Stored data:
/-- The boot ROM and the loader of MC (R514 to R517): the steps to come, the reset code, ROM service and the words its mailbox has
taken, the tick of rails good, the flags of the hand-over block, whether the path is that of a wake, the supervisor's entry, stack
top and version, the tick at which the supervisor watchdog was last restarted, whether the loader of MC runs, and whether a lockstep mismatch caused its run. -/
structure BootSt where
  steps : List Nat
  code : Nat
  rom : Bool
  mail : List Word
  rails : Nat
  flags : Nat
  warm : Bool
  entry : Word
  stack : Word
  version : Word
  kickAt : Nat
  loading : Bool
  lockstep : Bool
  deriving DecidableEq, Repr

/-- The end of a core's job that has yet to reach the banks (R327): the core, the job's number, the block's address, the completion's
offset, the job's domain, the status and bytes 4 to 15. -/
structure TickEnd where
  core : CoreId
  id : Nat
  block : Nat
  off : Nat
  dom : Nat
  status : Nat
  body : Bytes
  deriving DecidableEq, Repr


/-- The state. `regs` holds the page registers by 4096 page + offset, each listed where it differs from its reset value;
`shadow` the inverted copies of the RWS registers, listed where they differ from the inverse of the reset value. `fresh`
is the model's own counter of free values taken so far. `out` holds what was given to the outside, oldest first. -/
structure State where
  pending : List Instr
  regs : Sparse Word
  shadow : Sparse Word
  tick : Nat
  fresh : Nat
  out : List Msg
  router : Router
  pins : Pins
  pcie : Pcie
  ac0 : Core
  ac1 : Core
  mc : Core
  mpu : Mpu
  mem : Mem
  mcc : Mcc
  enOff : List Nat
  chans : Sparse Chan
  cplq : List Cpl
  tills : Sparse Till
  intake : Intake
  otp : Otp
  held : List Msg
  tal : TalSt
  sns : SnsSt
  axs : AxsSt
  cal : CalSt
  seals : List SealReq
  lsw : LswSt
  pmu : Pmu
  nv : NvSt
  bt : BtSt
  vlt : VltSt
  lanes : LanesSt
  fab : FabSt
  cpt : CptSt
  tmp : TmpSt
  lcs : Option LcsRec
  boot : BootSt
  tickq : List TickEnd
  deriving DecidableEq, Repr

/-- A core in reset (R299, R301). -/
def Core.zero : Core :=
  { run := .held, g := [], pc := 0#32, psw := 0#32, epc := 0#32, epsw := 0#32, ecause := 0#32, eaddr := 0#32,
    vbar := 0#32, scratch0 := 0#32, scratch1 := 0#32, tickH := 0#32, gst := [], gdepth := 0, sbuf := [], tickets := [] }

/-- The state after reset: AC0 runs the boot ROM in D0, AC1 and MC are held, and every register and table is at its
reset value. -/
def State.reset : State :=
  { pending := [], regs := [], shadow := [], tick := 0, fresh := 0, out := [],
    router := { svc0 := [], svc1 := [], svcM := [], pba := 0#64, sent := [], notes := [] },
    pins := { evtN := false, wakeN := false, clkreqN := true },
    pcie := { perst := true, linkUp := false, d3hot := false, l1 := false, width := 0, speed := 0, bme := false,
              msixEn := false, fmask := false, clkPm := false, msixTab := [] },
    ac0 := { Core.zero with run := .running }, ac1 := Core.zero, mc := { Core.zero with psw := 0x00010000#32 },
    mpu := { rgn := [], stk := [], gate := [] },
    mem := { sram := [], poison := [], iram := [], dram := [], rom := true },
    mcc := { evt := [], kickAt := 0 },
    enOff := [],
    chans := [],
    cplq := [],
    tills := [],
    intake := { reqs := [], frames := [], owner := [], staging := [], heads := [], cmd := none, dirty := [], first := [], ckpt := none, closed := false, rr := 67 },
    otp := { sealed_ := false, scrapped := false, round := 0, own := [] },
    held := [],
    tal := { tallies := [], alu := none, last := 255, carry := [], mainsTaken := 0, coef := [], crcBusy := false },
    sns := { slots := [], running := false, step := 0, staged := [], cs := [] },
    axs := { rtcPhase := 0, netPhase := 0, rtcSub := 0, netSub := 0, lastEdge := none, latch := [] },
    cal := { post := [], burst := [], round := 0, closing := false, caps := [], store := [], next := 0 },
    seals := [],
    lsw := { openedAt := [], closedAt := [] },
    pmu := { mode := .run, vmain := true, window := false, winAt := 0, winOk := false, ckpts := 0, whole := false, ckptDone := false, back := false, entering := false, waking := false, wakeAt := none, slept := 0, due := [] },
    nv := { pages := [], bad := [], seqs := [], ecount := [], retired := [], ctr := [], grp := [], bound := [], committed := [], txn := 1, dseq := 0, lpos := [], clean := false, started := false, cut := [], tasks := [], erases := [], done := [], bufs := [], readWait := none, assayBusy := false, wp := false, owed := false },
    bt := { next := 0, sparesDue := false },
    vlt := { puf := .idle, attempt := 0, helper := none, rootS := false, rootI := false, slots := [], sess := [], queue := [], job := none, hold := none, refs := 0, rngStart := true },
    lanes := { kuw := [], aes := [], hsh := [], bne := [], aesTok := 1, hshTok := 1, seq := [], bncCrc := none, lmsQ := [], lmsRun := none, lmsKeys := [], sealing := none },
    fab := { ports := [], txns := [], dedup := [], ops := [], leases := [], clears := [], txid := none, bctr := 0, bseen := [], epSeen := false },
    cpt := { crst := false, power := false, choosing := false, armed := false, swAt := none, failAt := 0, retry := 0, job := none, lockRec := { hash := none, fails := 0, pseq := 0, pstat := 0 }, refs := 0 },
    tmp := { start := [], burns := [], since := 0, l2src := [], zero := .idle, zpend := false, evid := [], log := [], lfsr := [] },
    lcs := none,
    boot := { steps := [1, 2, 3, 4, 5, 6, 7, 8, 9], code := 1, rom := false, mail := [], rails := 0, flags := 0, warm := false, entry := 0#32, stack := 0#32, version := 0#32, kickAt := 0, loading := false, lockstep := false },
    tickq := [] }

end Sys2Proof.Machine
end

Requirement: Throughout the data above, report every line that contains the string "where".

Reply:
structure BootSt where
structure TickEnd where
/-- The state. `regs` holds the page registers by 4096 page + offset, each listed where it differs from its reset value;
`shadow` the inverted copies of the RWS registers, listed where they differ from the inverse of the reset value. `fresh`
structure State where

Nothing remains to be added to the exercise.